-- ==== Sys2Proof/Laws/Ops.lean ====
section
/-! SUPPORT. One lemma for each shared operation, saying everything it can do: registers, address checks, a handler behind
its checks, the flag-writing operations, the key skip and the timers. -/

namespace Sys2Proof.Machine

/-! Registers -/

@[simp] theorem V_setV (s : State) (r r' : Reg) (b : Byte) :
    (s.setV r b).V r' = if r' = r then b else s.V r' := by
  unfold State.V State.setV
  by_cases h : r' = r
  · subst h; simp
  · have : r.val ≠ r'.val := fun e => h (Fin.ext e.symm)
    simp [h, this]

/-- Two states with the same register file read the same registers. -/
theorem V_congr {s t : State} (h : t.v = s.v) (r : Reg) : t.V r = s.V r := by simp [State.V, h]

/-- Register files that read alike are equal. -/
theorem v_ext {s t : State} (h : ∀ r, t.V r = s.V r) : t.v = s.v :=
  Vector.ext fun i hi => h ⟨i, hi⟩

theorem setV_setV_same (s : State) (r : Reg) (b b' : Byte) : (s.setV r b).setV r b' = s.setV r b' := by
  have : ((s.setV r b).setV r b').v = (s.setV r b').v := v_ext fun q => by simp; split <;> rfl
  show { s with v := _ } = { s with v := _ }
  exact congrArg (fun w => { s with v := w }) this

@[simp] theorem length_firstRegs (s : State) (x : Reg) : (s.firstRegs x).length = x.val + 1 := by
  have := x.isLt
  simp [State.firstRegs]

/-- The k-th of V0 to V[x]. -/
theorem firstRegs_getD (s : State) (x r : Reg) (h : r ≤ x) : (s.firstRegs x).getD r.val 0 = s.V r := by
  have hr : r.val < x.val + 1 := Nat.lt_succ_of_le h
  have := r.isLt
  simp [State.firstRegs, State.V, hr]

/-! Address checks -/

/-- The address a search over `n` addresses from `a` up finds is the lowest that meets the test. -/
theorem find_range'_some {p : Nat → Bool} {a n k : Nat} (h : (List.range' a n).find? p = some k) :
    a ≤ k ∧ k < a + n ∧ p k = true ∧ ∀ j, a ≤ j → j < k → p j = false := by
  induction n generalizing a with
  | zero => simp at h
  | succ n ih =>
    rw [List.range'_succ, List.find?_cons] at h
    split at h
    · next hp =>
      obtain rfl : a = k := by simpa using h
      exact ⟨Nat.le_refl _, by omega, hp, fun j h1 h2 => by omega⟩
    · next hp =>
      obtain ⟨h1, h2, h3, h4⟩ := ih h
      refine ⟨by omega, by omega, h3, fun j hj hjk => ?_⟩
      rcases Nat.eq_or_lt_of_le hj with rfl | hlt
      · simpa using hp
      · exact h4 j hlt hjk

theorem find_range'_none {p : Nat → Bool} {a n : Nat} :
    (List.range' a n).find? p = none ↔ ∀ k, a ≤ k → k < a + n → p k = false := by
  simp [List.find?_eq_none, List.mem_range'_1]

/-- Every address checked exists, or the fault names the lowest that does not. -/
theorem boundsFault_eq (c : Config) (a n : Nat) :
    boundsFault c a n =
      if a + n ≤ c.memSize ∨ n = 0 then none else some (.memOutOfBounds, BitVec.ofNat 16 (max a c.memSize)) := by
  unfold boundsFault
  cases hf : (List.range' a n).find? fun k => decide (c.memSize ≤ k) with
  | none =>
    have := find_range'_none.mp hf
    simp only [decide_eq_false_iff_not, Nat.not_le] at this
    rw [if_pos]; · rfl
    rcases Nat.eq_zero_or_pos n with hn | hn
    · exact .inr hn
    · have := this (a + n - 1) (by omega) (by omega)
      exact .inl (by omega)
  | some k =>
    obtain ⟨h1, h2, h3, h4⟩ := find_range'_some hf
    simp only [decide_eq_true_eq] at h3
    have hk : k = max a c.memSize := by
      rcases Nat.lt_or_ge (max a c.memSize) k with hlt | hge
      · have := h4 (max a c.memSize) (by omega) hlt
        simp only [decide_eq_false_iff_not, Nat.not_le] at this
        omega
      · omega
    rw [if_neg (by omega), hk]; rfl

theorem boundsFault_none {c : Config} {a n : Nat} : boundsFault c a n = none ↔ a + n ≤ c.memSize ∨ n = 0 := by
  rw [boundsFault_eq]; split <;> simp_all

/-- No font address is checked, or the policy allows writing them. -/
theorem fontFault_none {c : Config} {a n : Nat} :
    fontFault c a n = none ↔ (c.fontWrite = .fault → ∀ k, a ≤ k → k < a + n → c.inFont k = false) := by
  unfold fontFault
  cases c.fontWrite with
  | write => simp
  | fault => simp only [Option.map_eq_none_iff, find_range'_none, true_implies]

/-- A store check passes when both its checks do. -/
theorem storeFault_none {c : Config} {a n : Nat} :
    storeFault c a n = none ↔ boundsFault c a n = none ∧ fontFault c a n = none := by
  unfold storeFault; cases boundsFault c a n <;> simp

/-- A check raises a fault of a kind other than NONE. -/
theorem boundsFault_kind {c : Config} {a n : Nat} {k : FaultKind} {info : Word}
    (h : boundsFault c a n = some (k, info)) : k = .memOutOfBounds := by
  unfold boundsFault at h
  cases hf : (List.range' a n).find? fun k => decide (c.memSize ≤ k) with
  | none => simp [hf] at h
  | some j => simp [hf] at h; exact h.1.symm

theorem storeFault_kind {c : Config} {a n : Nat} {k : FaultKind} {info : Word}
    (h : storeFault c a n = some (k, info)) : k = .memOutOfBounds ∨ k = .fontRegionWrite := by
  unfold storeFault at h
  cases hb : boundsFault c a n with
  | some d => obtain ⟨k', i'⟩ := d; simp [hb] at h; exact .inl (h.1 ▸ boundsFault_kind hb)
  | none =>
    rw [hb] at h
    have h : fontFault c a n = some (k, info) := by simpa using h
    unfold fontFault at h
    split at h
    · simp at h
    · cases hf : (List.range' a n).find? fun k => c.inFont k with
      | none => simp [hf] at h
      | some j => simp [hf] at h; exact .inr h.1.symm

/-! A handler behind its checks -/

@[simp] theorem unlessFault_none (s run : State) : unlessFault none s run = .next run := rfl

@[simp] theorem unlessFault_some (k : FaultKind) (info : Word) (s run : State) :
    unlessFault (some (k, info)) s run = raise k info s := rfl

/-- What a handler behind its checks can answer: the fault found, or its run. -/
theorem unlessFault_cases {found : Option (FaultKind × Word)} {s run t : State}
    (h : unlessFault found s run = .next t) :
    (∃ k info, found = some (k, info) ∧ t = s.takeFault k info (s.pc - 2)) ∨ (found = none ∧ t = run) := by
  cases found with
  | none => exact .inr ⟨rfl, by simpa using h.symm⟩
  | some d =>
    obtain ⟨k, info⟩ := d
    exact .inl ⟨k, info, rfl, by simpa [raise] using h.symm⟩

/-! Flag-writing operations -/

/-- A flag-writing operation changes the register file alone. -/
theorem writeFlagged_frame (m : VfMode) (f g : Byte → Byte → Byte) (x y : Reg) (s : State) :
    writeFlagged m f g x y s = { s with v := (writeFlagged m f g x y s).v } := by
  cases m <;> rfl

/-- A register that is neither the destination nor VF is left alone. -/
theorem writeFlagged_V_other (m : VfMode) (f g : Byte → Byte → Byte) (x y r : Reg) (s : State) (h1 : r ≠ x)
    (h2 : r ≠ VF) : (writeFlagged m f g x y s).V r = s.V r := by
  cases m <;> simp [writeFlagged, h1, h2]

/-- The operands latched, the result written last. -/
theorem writeFlagged_latchedResultLast (f g : Byte → Byte → Byte) (x y r : Reg) (s : State) :
    (writeFlagged .latchedResultLast f g x y s).V r =
      if r = x then g (s.V x) (s.V y) else if r = VF then f (s.V x) (s.V y) else s.V r := by
  simp [writeFlagged]

/-- The operands latched, the flag written last. -/
theorem writeFlagged_latchedFlagLast (f g : Byte → Byte → Byte) (x y r : Reg) (s : State) :
    (writeFlagged .latchedFlagLast f g x y s).V r =
      if r = VF then f (s.V x) (s.V y) else if r = x then g (s.V x) (s.V y) else s.V r := by
  simp [writeFlagged]

/-- The flag written first, the result from the registers as they then stand. -/
theorem writeFlagged_sequential (f g : Byte → Byte → Byte) (x y r : Reg) (s : State) :
    (writeFlagged .sequential f g x y s).V r =
      if r = x then
        g (if x = VF then f (s.V x) (s.V y) else s.V x) (if y = VF then f (s.V x) (s.V y) else s.V y)
      else if r = VF then f (s.V x) (s.V y) else s.V r := by
  simp [writeFlagged]

/-! The key skip -/

/-- What a key skip can answer: the key-index fault under its policy, or the skip decided by the key. -/
theorem keySkip_cases (wanted : Bool) (x : Reg) (s : State) :
    (s.cfg.keyIndex = .fault ∧ 16 ≤ (s.V x).toNat ∧
      keySkip wanted x s = raise .keyIndexRange (zextByte (s.V x)) s) ∨
    ∃ c, keySkip wanted x s = .next (s.skipIf c) := by
  unfold keySkip keyLookup
  split
  · exact .inr ⟨_, rfl⟩
  · exact .inr ⟨_, rfl⟩
  · next h =>
    split at h
    · simp at h
    · split at h
      · next hlt hp => exact .inl ⟨hp, by omega, rfl⟩
      · simp at h
      · simp at h

/-! Timers -/

theorem countDown_toNat (t : Byte) : (countDown t).toNat = t.toNat - 1 := by
  unfold countDown
  split
  · next h => subst h; rfl
  · next h =>
    have : t.toNat ≠ 0 := fun e => h (BitVec.eq_of_toNat_eq (by simpa using e))
    have := t.isLt
    rw [BitVec.toNat_sub]; simp; omega

end Sys2Proof.Machine
end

______

Of the entries above, transcribe exactly those lines that fall between the line containing "theorem writeFlagged_V_other (m" and the line containing "(s.cfg.keyIndex = .fault", together with those two lines.

RESULT OF THE TASK –
theorem writeFlagged_V_other (m : VfMode) (f g : Byte → Byte → Byte) (x y r : Reg) (s : State) (h1 : r ≠ x)
    (h2 : r ≠ VF) : (writeFlagged m f g x y s).V r = s.V r := by
  cases m <;> simp [writeFlagged, h1, h2]

/-- The operands latched, the result written last. -/
theorem writeFlagged_latchedResultLast (f g : Byte → Byte → Byte) (x y r : Reg) (s : State) :
    (writeFlagged .latchedResultLast f g x y s).V r =
      if r = x then g (s.V x) (s.V y) else if r = VF then f (s.V x) (s.V y) else s.V r := by
  simp [writeFlagged]

/-- The operands latched, the flag written last. -/
theorem writeFlagged_latchedFlagLast (f g : Byte → Byte → Byte) (x y r : Reg) (s : State) :
    (writeFlagged .latchedFlagLast f g x y s).V r =
      if r = VF then f (s.V x) (s.V y) else if r = x then g (s.V x) (s.V y) else s.V r := by
  simp [writeFlagged]

/-- The flag written first, the result from the registers as they then stand. -/
theorem writeFlagged_sequential (f g : Byte → Byte → Byte) (x y r : Reg) (s : State) :
    (writeFlagged .sequential f g x y s).V r =
      if r = x then
        g (if x = VF then f (s.V x) (s.V y) else s.V x) (if y = VF then f (s.V x) (s.V y) else s.V y)
      else if r = VF then f (s.V x) (s.V y) else s.V r := by
  simp [writeFlagged]

/-! The key skip -/

/-- What a key skip can answer: the key-index fault under its policy, or the skip decided by the key. -/
theorem keySkip_cases (wanted : Bool) (x : Reg) (s : State) :
    (s.cfg.keyIndex = .fault ∧ 16 ≤ (s.V x).toNat ∧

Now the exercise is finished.